AMD's answer is AITER, the AI Triton Engine for ROCm. It ships a library of custom C++ and Triton kernels hand-tuned for CDNA3: tiled matrix multiplication layouts matched to the MI300X's CU geometry, attention kernels that exploit HBM3's 5.2 TB/s peak bandwidth, and quantisation routines written with the hardware's INT4/FP8 datapaths in mind. The environment variables below are how you tell vLLM to use all of it.
The Full Launch Command
With the ROCm container ready, the vLLM server for GPT-OSS 120B is brought up in a single
terminal session. The environment variables must be set before the
vllm serve call so the ROCm runtime picks them up at process start.
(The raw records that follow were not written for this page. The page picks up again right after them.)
-- ==== Sys2Proof/Machine/Rows.lean ====
section
/-! DEFINITION. Synapse rows: zones and row addresses, delivery of one row with its contributions and its plastic
updates, poisoned rows, and the page map's commands (R143 to R185, R312 to R319). -/

namespace Sys2Proof.Machine

/-! ### Formats and zones (R150 to R153) -/

def fmtHeader (f : Nat) : Nat := if f ≤ 4 then 8 else 16
def fmtBody (f : Nat) : Nat := if f = 0 then 32 else if f = 1 || f = 2 then 64 else if f = 3 || f = 5 then 128 else 0
def fmtUnits (f : Nat) : Nat := if f = 0 then 1 else if f = 1 || f = 2 then 2 else if f = 3 || f = 5 then 4 else 0
def fmtSparse (f : Nat) : Bool := f == 4 || f == 6
def fmtEntry (f : Nat) : Nat := if f = 4 then 4 else 6
def fmtMax (f : Nat) : Nat := if f = 4 then 1022 else 680
def fmtPlastic (f : Nat) : Bool := f == 5 || f == 6

/-- Is there a zone of 2^`n` rows at most: the largest j with roundup32(j H) + j B ≤ Z, found bit by bit (R151). -/
def rowsOf (hh b z : Nat) : Nat → Nat → Nat
  | 0, j => j
  | n + 1, j =>
    let k := j + 2 ^ n
    rowsOf hh b z n (if (k * hh + 31) / 32 * 32 + k * b ≤ z then k else j)

/-- The zone that holds the unit `ra` of core `q`. -/
def Dev.zoneOf (d : Dev) (q ra : Nat) : Option Nat :=
  (upTo 8).find? (fun z =>
    let c := SYN_ZCFG q z
    let b := 2048 * d.fld c 0 6
    d.flag c 31 && b ≤ ra && ra < b + 2048 * d.fld c 8 6)

/-- ROWS of the packed zone `z` of core `q` (R151): SYN_ZROWS shows its low 16 bits (R181). -/
def Dev.zoneRows (d : Dev) (q z : Nat) : Nat :=
  let c := SYN_ZCFG q z
  let f := d.fld c 16 3
  if fmtSparse f || f = 7 then 0 else rowsOf (fmtHeader f) (fmtBody f) (65536 * d.fld c 8 6) 17 0

/-- Where a row lies: format, address of its header, address of its body or entries, and the end of its zone. -/
structure RowLoc where
  fmt  : Nat
  hdr  : Nat
  body : Nat
  lim  : Nat
  deriving DecidableEq, Repr

/-- Resolve a row address (R152, R153); none where it names no row start. -/
def Dev.resolve (d : Dev) (q ra : Nat) : Option RowLoc :=
  match d.zoneOf q ra with
  | none => none
  | some z =>
    let c := SYN_ZCFG q z
    let f := d.fld c 16 3
    let zb := csBase q + 65536 * d.fld c 0 6
    let lim := zb + 65536 * d.fld c 8 6
    if f = 7 then none
    else if fmtSparse f then some ⟨f, csBase q + 32 * ra, csBase q + 32 * ra + fmtHeader f, lim⟩
    else
      let first := d.fld (SYN_ZFIRST q z) 0 17
      let u := fmtUnits f
      let j := (ra - first) / u
      if ra < first || (ra - first) % u ≠ 0 || d.zoneRows q z ≤ j then none
      else some ⟨f, zb + fmtHeader f * j, csBase q + 32 * ra, lim⟩

/-- Header fields. -/
def hdrFlags (h : List Byte) : Nat := byteAt h 4
def hdrCount (h : List Byte) : Nat := leAt h 2 2
def hdrScale (f : Nat) (h : List Byte) : Nat := (if fmtSparse f then byteAt h 5 else byteAt h 3) % 8
def hdrRule (f : Nat) (h : List Byte) : Nat := (if f = 6 then byteAt h 6 else byteAt h 2) % 16
def hdrPre (f : Nat) (h : List Byte) : Nat := if f = 6 then byteAt h 7 else byteAt h 5
def hdrLast (f : Nat) (h : List Byte) : Nat := if f = 6 then leAt h 8 2 else leAt h 6 2
/-- The header after a delivery: PRE, LAST, NEVER 0 (R312). -/
def hdrDeliver (f : Nat) (h : List Byte) (pre last : Nat) : List Byte :=
  let h := splice h 4 (leBytes 1 (putBits (hdrFlags h) 1 1 0))
  if f = 6 then splice (splice h 7 (leBytes 1 pre)) 8 (leBytes 2 last)
  else splice (splice h 5 (leBytes 1 pre)) 6 (leBytes 2 last)

/-- One synapse of a row (R156 to R159). -/
structure Syn where
  target : Nat
  weight : Int
  delay  : Nat
  elig   : Int
  age    : Nat
  deriving DecidableEq, Repr

/-- Synapse `l` of a row, from its header and its body or entries. -/
def synOf (f : Nat) (h b : List Byte) (l : Nat) : Syn :=
  let tb := leAt h 0 2 % 32768
  if f = 0 then
    let x := byteAt b (l / 2)
    ⟨tb + l, sInt 4 (if l % 2 = 0 then x else x / 16), byteAt h 2 % 16, 0, 0⟩
  else if f = 1 then ⟨tb + l, sInt 4 (byteAt b l), byteAt b l / 16, 0, 0⟩
  else if f = 2 then ⟨tb + l, sInt 8 (byteAt b l), byteAt h 2 % 16, 0, 0⟩
  else if f = 3 then ⟨tb + l, sInt 8 (byteAt b (2 * l)), byteAt b (2 * l + 1) % 16, 0, 0⟩
  else if f = 5 then
    let x := leAt b (2 * l) 2
    ⟨tb + l, sInt 4 x, bitsOf x 4 4, sInt 8 (x / 256), 0⟩
  else if f = 4 then
    let x := leAt b (4 * l) 4
    ⟨tb + bitsOf x 0 14, sInt 8 (bitsOf x 14 8), bitsOf x 22 4, 0, 0⟩
  else
    let x := leAt b (6 * l) 6
    ⟨tb + bitsOf x 0 14, sInt 8 (bitsOf x 14 8), bitsOf x 22 4, sInt 8 (bitsOf x 26 8), bitsOf x 34 8⟩

/-- The bytes of one synapse of a plastic row, with weight, delay, eligibility and age (R156, R159). -/
def synBytes (f : Nat) (old : List Byte) (w : Int) (dl : Nat) (e : Int) (age : Nat) : List Byte :=
  if f = 5 then leBytes 2 (uOf 4 w + 16 * (dl % 16) + 256 * uOf 8 e)
  else
    let x := leNat old
    leBytes 6 (putBits (putBits (putBits (putBits x 14 8 (uOf 8 w)) 22 4 dl) 26 8 (uOf 8 e)) 34 8 age)

/-- Bytes of one synapse in the body. -/
def synSize (f : Nat) : Nat := if f = 5 then 2 else 6

/-! ### Rules (R313 to R316) -/

def ruleValid (r : List Byte) : Bool := bitAt (byteAt r 0) 0
def Dev.rule (d : Dev) (q k : Nat) : List Byte := SMap.get [] (d.core q).rules k

/-- What the factor codes of a term stand for (R315). -/
structure Env where
  pre   : Int
  post  : Int
  md    : Int
  w     : Int
  e     : Int
  grade : Int
  deriving DecidableEq, Repr

def factor (c : Nat) (v : Env) : Int :=
  if c = 0 then 1 else if c = 1 then v.pre else if c = 2 then v.post else if c = 3 then v.md
  else if c = 4 then v.w else if c = 5 then v.e else if c = 6 then v.grade else 0

/-- Terms of group `g` of a rule. -/
def ruleTerms (r : List Byte) (g : Nat) : List Nat :=
  ((upTo (min 8 (byteAt r 1 % 16))).map (fun t => leAt r (16 + 4 * t) 4)).filter (fun x => x / 2 ^ 30 == g)

/-- The exact sum of a group's terms (R316). -/
def groupSum (r : List Byte) (g : Nat) (v : Env) : Int :=
  ((ruleTerms r g).map (fun x => sInt 16 x * factor (bitsOf x 27 3) v * factor (bitsOf x 24 3) v)).sum

/-- `group_result` of R316 of an exact sum `s`, with the generator's state. -/
def roundGroup (r : List Byte) (sh : Nat) (s : Int) (gen : Nat) : Int × Nat :=
  if sh = 0 then (s, gen)
  else if ! bitAt (byteAt r 0) 2 then (shrI (s + ((2 ^ (sh - 1) : Nat) : Int)) sh, gen)
  else
    let frac := (s - shlI (shrI s sh) sh).toNat
    let dr := draw gen
    let up := if sh ≤ 16 then dr.1 / 2 ^ (16 - sh) < frac else dr.1 < frac / 2 ^ (sh - 16)
    (shrI s sh + (natOf up : Int), dr.2)

/-- The result of a group; a group without terms draws nothing (R316). -/
def groupResult (r : List Byte) (g sh : Nat) (v : Env) (gen : Nat) : Int × Nat :=
  if (ruleTerms r g).isEmpty then (0, gen) else roundGroup r sh (groupSum r g v) gen

/-! ### Contributions (R162 to R165, R659) -/

/-- Add `c` to the input of neuron `i` for beat `b` of ring size `s` (R162, R165). -/
def Dev.addSlot (d : Dev) (q i b : Nat) (ring : Nat × Nat) (c : Int) : Dev :=
  let put (d : Dev) (old : Nat) (wr : Dev → Nat → Dev) : Dev :=
    let x := sInt 16 old + c
    let y := satS 16 x
    let d := wr d (uOf 16 y)
    if x = y then d else d.bump (SYN_RINGSAT q) 1
  let d :=
    if ring.1 = 1 then
      let d := d.fixRec q i
      let x := d.readRec q i
      let k := inslotBit (profKind (d.profile q (recProf x)))
      put d (bitsOf x k 16) (fun d v => d.writeRec q i (putBits x k 16 v))
    else
      let a := ring.2 + 2 * (b % ring.1)
      let d := d.fixWord q a
      put d (d.rdN a 2) (fun d v => d.wrN a 2 v)
  d.setTouch q (b % 16) (i / 32)

/-- The contribution of one synapse delivered in beat `n` with grade `g` (R162 to R164, R659). -/
def Dev.contribute (d : Dev) (q n : Nat) (g : Int) (scale : Nat) (y : Syn) : Dev :=
  if y.weight = 0 then d
  else if d.ncount q ≤ y.target then d.bump (SYN_TGTDROP q) 1
  else
    let ring := d.ringOf q y.target
    let d := if ring.1 = 1 then d.fixRec q y.target else d
    if ring.1 = 1 && ! profValid (d.profile q (recProf (d.readRec q y.target))) then d.bump (SYN_TGTDROP q) 1
    else
      let dd := min y.delay (ring.1 - 1)
      let d := if ring.1 ≤ y.delay then (d.bump (SYN_DLYCLAMP q) 1).setFlag (SYN_STAT q) 7 true else d
      d.addSlot q y.target (n + dd) ring (g * y.weight * ((2 ^ scale : Nat) : Int))

/-- The eligibility update of one synapse at delivery (R318): the new body bytes with the device. -/
def Dev.eligDeliver (d : Dev) (q n : Nat) (g : Int) (f : Nat) (r : List Byte) (pre : Nat) (b : List Byte) (l : Nat)
    (y : Syn) : Dev × List Byte :=
  if (f = 5 && y.weight = 0) || (f = 6 && y.age = 255) || d.ncount q ≤ y.target then (d, b)
  else
    let d := d.fixRec q y.target
    let x := d.readRec q y.target
    let tr := leAt (d.profile q (recProf x)) 44 4
    let post := (traceUpdate (recPost x) tr ((n % 65536 + 65536 - recStamp x) % 65536) false false 0).1
    let c := d.core q
    let md := sInt 8 (d.fld (HRV_MOD q) 0 8)
    let res := groupResult r 0 (byteAt r 2 % 32)
      { pre := pre, post := post, md := md, w := y.weight, e := y.elig, grade := g } c.gen
    let d := d.setCore q { c with gen := res.2 }
    let e := satS 8 (y.elig + res.1)
    let d := if e = y.elig + res.1 then d else (d.bump (HRV_ESAT q) 1).setFlag (HRV_STAT q) 5 true
    let off := synSize f * l
    (d, splice b off (synBytes f (slice b off (synSize f)) y.weight y.delay e y.age))

/-- Deliver the synapses `ls` of a row. -/
def Dev.deliverSyns (q n : Nat) (g : Int) (f scale : Nat) (h : List Byte) (rule : Option (List Byte × Nat)) :
    List Nat → Dev → List Byte → Dev × List Byte
  | [], d, b => (d, b)
  | l :: ls, d, b =>
    let y := synOf f h b l
    let d := d.contribute q n g scale y
    match rule with
    | none => Dev.deliverSyns q n g f scale h rule ls d b
    | some (r, pre) =>
      let db := d.eligDeliver q n g f r pre b l y
      Dev.deliverSyns q n g f scale h rule ls db.1 db.2

/-- Largest number of equal members in a list of ring banks. -/
def bankMax (l : List Nat) : Nat := (l.map (fun x => (l.filter (· == x)).length)).foldl max 0

/-- Cycles of sparse entries, in groups of 16 (R167): `fuel` groups at most. -/
def sparseCycles : Nat → List Nat → Nat
  | 0, _ => 0
  | k + 1, l => if l.isEmpty then 0 else bankMax (l.take 16) + sparseCycles k (l.drop 16)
# ── ROCm / AITER kernel switches ────────────────────────── export VLLM_ROCM_USE_AITER=1 export VLLM_ROCM_QUICK_REDUCE_QUANTIZATION=INT4 export VLLM_ROCM_USE_AITER_MHA=0 export HIP_FORCE_DEV_KERNARG=1 # ── Launch the inference server ─────────────────────────── vllm serve openai/gpt-oss-120b \ --tensor-parallel-size 1 \ --max-model-len 8192 \ --trust-remote-code \ --dtype bfloat16 \ --kv-cache-dtype fp8 \ --gpu-memory-utilization 0.92 \ --no-enable-chunked-prefill \ --max-num-seqs 512 \ --port 8080
Once the server logs INFO: Application startup complete. you have a private,
OpenAI-compatible inference endpoint, essentially a self-hosted ChatGPT backend that runs
entirely on your own hardware with no cloud dependency.
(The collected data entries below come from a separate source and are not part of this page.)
-- ==== Sys2Proof/Machine/Fabric.lean ====
section
/-! DEFINITION. Fabric ports, routes and trees, packets in transit, class 0 flits, collectives and the Rudiment's
commands (R235 to R283). -/

namespace Sys2Proof.Machine

/-! ### Ports (R263, R264, R270, R279) -/

def portCtl (q : Nat) : Nat := FAB_PCTL (q / 4) (q % 4)
/-- STATE of port `q`; a change arrives at the device Tocsin (R499). -/
def Dev.setPort (d : Dev) (q s : Nat) : Dev :=
  if d.portState q = s then d else (d.setF (portStat q) 0 3 s).tocArrive 288 24 0 q s false

/-- Carillon's policy vote on the domain of port `q` (R576). -/
def Dev.portVote (d : Dev) (q : Nat) : Dev :=
  d.setVote cliPolicy (domPort q) (if d.flag (portCtl q) 0 || d.portState q = 4 then 2 else 0)

/-- Packets that came in by port `q` and still wait elsewhere return no credit to it any longer. -/
def Dev.cutInput (d : Dev) (q : Nat) : Dev :=
  d.forEach (upTo 10) (fun d k =>
    let x := d.oport k
    d.setOport k { x with queue := x.queue.map (fun w => if w.src.any (fun a => a.1 == q) then { w with src := none } else w) })

/-- The link of port `q` is gone: what waits for it is discarded and its class 0 flits are lost (R270), no lane is in lock, and
nothing of its training, its peer or its credits holds any longer (log entry 173). -/
def Dev.linkGone (d : Dev) (q : Nat) : Dev :=
  ((((d.discardOut q).cutInput q).setOport q default).setLport q default).setR (CAL_PORTSTAT q) 0
    |>.setF (portStat q) 16 4 0

/-- FAB_PCTL.ENABLE of port `q` (R263). -/
def Dev.portEnable (d : Dev) (q : Nat) (on : Bool) : Dev :=
  let d := d.setFlag (portCtl q) 0 on
  let d := if d.portState q = 4 then d
    else if on then (if d.portState q = 0 then (d.setPort q 1).linkGone q else d)
    else (d.setPort q 0).linkGone q
  d.portVote q

/-- A retrain of port `q` (R263, R279); one that is DISABLED or an Ethernet port has none. -/
def Dev.portTrain (d : Dev) (q : Nat) : Dev :=
  if d.portState q = 0 || d.portState q = 4 then d else (d.setPort q 1).linkGone q

/-- A port becomes UP once its training has succeeded and its peer's hello has come (R263). -/
def Dev.portTry (d : Dev) (q : Nat) : Dev :=
  if (d.lport q).trained && (d.lport q).hello.isSome && (d.portState q = 1 || d.portState q = 3) then d.setPort q 2 else d

/-- Training of port `q` ends: success, or 60 ms without (R263).  A FAILED port stays so while it retries. -/
def Dev.trainingEnd (d : Dev) (q : Nat) (ok : Bool) : Dev :=
  if d.portState q ≠ 1 && d.portState q ≠ 3 then d
  else if ok then
    (((d.setFlag (portStat q) 9 true).setF (portStat q) 16 4 15).setLport q { (d.lport q) with trained := true }).portTry q
  else (d.setPort q 3).setLport q default

/-- A FAILED port tries again (R263): what the last attempt left is forgotten. -/
def Dev.retrainTimer (d : Dev) (q : Nat) : Dev := if d.portState q = 3 then d.linkGone q else d

/-- The partitions with TAB_BCTL.SPAN set (R599). -/
def Dev.spanParts (d : Dev) : List Nat := d.allParts.filter (fun p => d.flag (TAB_BCTL p) 8)

/-! ### The direction tables (R245, R271) -/

/-- The link of a dimension in a direction: Z and W are one where they are paired (R243). -/
def Dev.stepWorks (d : Dev) (dev dim dir : Nat) : Bool :=
  let q := 2 * dim + (dir - 1)
  d.linkWorks dev q || (dim = 2 && d.linkWorks dev (q + 2))

/-- `k` links in a row from `dev`, all working. -/
def Dev.pathWhole (d : Dev) (dim dir : Nat) : Nat → Nat → Bool
  | 0, _ => true
  | k + 1, dev =>
    let n := d.dimSize dim
    let c := coordOf dev dim
    d.stepWorks dev dim dir && d.pathWhole dim dir k (withCoord dev dim ((if dir = 1 then c + 1 else c + n - 1) % n))

/-- The direction-table entry for coordinate `k` of a dimension (R245). -/
def Dev.dirTo (d : Dev) (dim k : Nat) : Nat :=
  let n := d.dimSize dim
  let c := coordOf d.devId dim
  if k = c then 0
  else if n ≤ k then 3
  else
    let up := (k + n - c) % n
    let dn := (c + n - k) % n
    let wu := d.pathWhole dim 1 up d.devId
    let wd := d.pathWhole dim 2 dn d.devId
    if wu && (up ≤ dn || ! wd) then 1 else if wd then 2 else 3

/-- Compute the three direction tables and write them in both dies (R245, R271). -/
def Dev.installRoutes (d : Dev) : Dev :=
  let t (dim : Nat) : Nat := ((upTo 8).map (fun k => d.dirTo dim k * 4 ^ k)).sum
  let tx := t 0
  let ty := t 1
  let tz := t 2
  d.forEach [0, 1] (fun d die =>
    ((((d.setR (FAB_RTX die) tx).setR (FAB_RTY die) ty).setR (FAB_RTZ die) tz)).setFlag (FAB_DSTAT die) 0 false)

/-! ### Trees of collective groups (R257, R271 to R273) -/

/-- Breadth-first search from the root over working links between devices that `ok` admits: (device, parent) pairs; ports in
number order (log entry 17). -/
def Dev.bfs (d : Dev) (ok : Nat → Bool) : Nat → List Nat → List (Nat × Nat) → List (Nat × Nat)
  | 0, _, seen => seen
  | fuel + 1, front, seen =>
    let step := front.foldl (fun (a : List Nat × List (Nat × Nat)) u =>
      (upTo 8).foldl (fun (a : List Nat × List (Nat × Nat)) q =>
        match (if d.linkWorks u q then d.nbr u q else none) with
        | some v => if ! ok v || a.2.any (fun x => x.1 == v) then a else (a.1 ++ [v], a.2 ++ [(v, u)])
        | none => a) a) ([], seen)
    if step.1.isEmpty then step.2 else d.bfs ok fuel step.1 step.2

/-- The devices that a root reaches over working links between devices that `ok` admits, with their parents; 512 marks the
root. -/
def Dev.reach (d : Dev) (ok : Nat → Bool) (root : Nat) : List (Nat × Nat) := d.bfs ok 512 [root] [(root, 512)]

/-- The edges (child, parent) from a member up to the root. -/
def climb (seen : List (Nat × Nat)) (root : Nat) : Nat → Nat → List (Nat × Nat)
  | 0, _ => []
  | fuel + 1, u =>
    if u = root then [] else
    match seen.find? (fun x => x.1 == u) with
    | some x => x :: climb seen root fuel x.2
    | none => []

def addEdge (l : List (Nat × Nat)) (x : Nat × Nat) : List (Nat × Nat) := if l.contains x then l else l ++ [x]

/-- The tree of a group: none where a member cannot be reached; its edges and its depth. -/
def Dev.treeOf (d : Dev) (root : Nat) (members : List Nat) : Option (List (Nat × Nat) × Nat) :=
  let seen := d.reach (fun _ => true) root
  if ! d.present root || members.any (fun m => ! seen.any (fun x => x.1 == m)) then none
  else
    let paths := members.map (climb seen root 512)
    some (paths.flatten.foldl addEdge [], (paths.map List.length).foldl max 0)

def Dev.coll (d : Dev) (g : Nat) : Coll := SMap.get default d.colls g
def Dev.setColl (d : Dev) (g : Nat) (x : Coll) : Dev := { d with colls := SMap.set default d.colls g x }

/-- Place this device in the tree. -/
def Coll.place (x : Coll) (own : Nat) (t : List (Nat × Nat) × Nat) : Coll :=
  { x with parent := (t.1.find? (fun e => e.1 == own)).map Prod.snd
           children := (t.1.filter (fun e => e.2 == own)).map Prod.fst
           depth := t.2 }

/-- Every input of this device that `x` needs has a free reservation of class 4 (R241, R257). -/
def Dev.creditsFree (d : Dev) (x : Coll) : Bool :=
  let used (f : Coll → List Nat) (q : Nat) : Nat :=
    (((upTo 16).map d.coll).filter (fun c => c.used && (f c).any (fun m => d.portTo m == some q))).length
  x.children.all (fun m => match d.portTo m with | some q => used Coll.children q < 4 | none => false) &&
    x.parent.toList.all (fun m => match d.portTo m with | some q => used (fun c => c.parent.toList) q < 4 | none => false)

/-- The devices of a tree beside this one. -/
def treeOthers (own root : Nat) (t : List (Nat × Nat) × Nat) : List Nat :=
  ((root :: (t.1.map Prod.fst)).filter (· ≠ own)).foldl (fun l x => if l.contains x then l else l ++ [x]) []

/-- A group slot with nothing in it but its members and its tree. -/
def newColl (part root tmo : Nat) (members : List Nat) : Coll :=
  { (default : Coll) with used := true, part := part, root := root, timeout := tmo, members := members }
Part I, ROCm & AITER Environment Variables
These four variables are set before the process starts. They control which kernel implementations the ROCm runtime loads and how the GPU dispatches compute work. Getting them wrong, or omitting them entirely, means the server falls back to generic PyTorch ops that ignore everything special about CDNA3.
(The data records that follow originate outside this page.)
def cTcoreAbort : CmdSpec := tcSpec 0x0806 (lenIs 8) false (rsvd 1 7)
def Dev.tcoreAbort (d : Dev) (h : Hdr) (pl : List Byte) : Dev × Ans :=
  let r := byteAt pl 0
  match d.tcRefuse h.part r with
  | some s => (d, .st s)
  | none => if (d.tcore r).running && d.headGanged r then (d, .st .busy) else (d.tcAbort r, .st .ok)

def cTcoreSeed : CmdSpec := tcSpec 0x0807 (lenIs 8) false (rsvd 3 1)
def Dev.tcoreSeed (d : Dev) (h : Hdr) (pl : List Byte) : Dev × Ans :=
  let rs := maskBits 16 (leAt pl 0 2)
  if rs.any (fun r => ! d.owns h.part r) || 2 ≤ byteAt pl 2 then (d, .st .denied)
  else if rs.any d.tcoreBad then (d, .st .fenced)
  else if rs.any (fun r => (d.tcore r).running) then (d, .st .busy)
  else
    (d.forEach rs (fun d r =>
      ((d.setFlag (TCR_CTL r) 3 (byteAt pl 2 == 1)).setR (TCR_SEED r) (leAt pl 4 4)).tcSeed r (byteAt pl 2 == 1)), .st .ok)

end Sys2Proof.Machine
end

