/-- The voltage ramp of a change to point `t` begins: on a lowering the clocks have switched first. -/
def Dev.beginRamp (d : Dev) (t : Nat) : Dev :=
  let d := if pointRank t < pointRank d.pwr.prev then { d with pwr := { d.pwr with prev := t } } else d
  { d with pwr := { d.pwr with change := some (t, 1) } }

/-- The state in force follows target and ceiling (R581). -/
def Dev.followPoint (d : Dev) : Dev :=
  let t := lowerPoint (d.fld PWR_STATE 4 3) (d.fld PWR_STATE 8 3)
  if d.pwr.change.isSome || d.pwr.asleep ≠ 0 || 3 ≤ d.fld PWR_STATE 0 3 || t = d.pwr.prev then d
  else
    let d := d.setF PWR_STATE 0 3 5
    if (t = 2 || d.pwr.prev = 2) && d.anyPlane then { d with pwr := { d.pwr with change := some (t, 0) } } else d.beginRamp t

/-- A change to or from Lent has waited 1 ms for the plane (R581). -/
def Dev.planeDrain (d : Dev) : Dev :=
  match d.pwr.change with
  | some (t, 0) => d.gangCut.beginRamp t
  | _ => d

/-- VDD_CORE has reached the value of the new point (R581); a change that only waited for the plane goes through its ramp once
no program runs. -/
def Dev.rampEnd (d : Dev) : Dev :=
  match d.pwr.change with
  | some (t, k) =>
    if k = 0 && d.anyPlane then d
    else
      let d := { d with pwr := { d.pwr with prev := t, change := none } }.setVid t
      let d := d.setF PWR_STATE 0 3 t
      let pl := leBytes 4 (d.rg PWR_STATE)
      (d.endWaiting (fun w => w.what == .power) (fun _ => (.ok, pl))).followPoint
  | none => d

/-! ### Vigil and Ember (R582 to R587) -/

/-- The gathered journal records are programmed as one page (R529, R530): 63 records, KIND 0 padding; the block to be filled
is erased first. -/
def Dev.journalPage (d : Dev) : Dev :=
  let c := d.car
  let page := c.jbuf.take 63
  if page.isEmpty then d
  else
    let pad := page ++ List.replicate (63 - page.length) (default : LogRec)
    let j := if c.jPages % 16 = 0 && 63 * 16 * 1024 ≤ c.journal.length then c.journal.drop (63 * 16) else c.journal
    { d with car := { c with journal := j ++ pad, jPages := c.jPages + 1, jbuf := c.jbuf.drop 63, jSince := d.time } }.bump
      CAR_JWRITTEN page.length

/-- Every command that waits is completed before a sleep or a restart (R542, R582, R585). -/
def Dev.endAll (d : Dev) : Dev := d.endWaiting (fun _ => true) (fun _ => (.incomplete, []))

/-- Every rank goes into self-refresh (R443). -/
def Dev.selfRefresh (d : Dev) : Dev :=
  (d.ddrFlag 2 true).forEach (upTo 8) (fun d c =>
    if d.fld (MEM_CHSTAT (c / 4) (c % 4)) 0 2 = 2 then d.setF (MEM_CHSTAT (c / 4) (c % 4)) 0 2 3 else d)

def Dev.endRefresh (d : Dev) : Dev :=
  (d.ddrFlag 2 false).forEach (upTo 8) (fun d c =>
    if d.fld (MEM_CHSTAT (c / 4) (c % 4)) 0 2 = 3 then d.setF (MEM_CHSTAT (c / 4) (c % 4)) 0 2 2 else d)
The master switch. When set to 1, vLLM replaces its
default Python-backed attention layers with AITER's pre-compiled C++ kernel library.
This covers the full attention pathway, prefill, decode, and the KV-cache interaction
layer, all rewritten with CDNA3-specific tile sizes, warp occupancy targets, and
HBM3 prefetch hints.
Without this flag, vLLM falls back to ROCm's generic attention path, which is functionally correct but ignores the MI300X's memory topology. The AITER kernels exploit the fact that HBM3 has lower latency per access than HBM2e, they structure their memory access patterns specifically for that characteristic, squeezing out bandwidth that generic kernels leave unused.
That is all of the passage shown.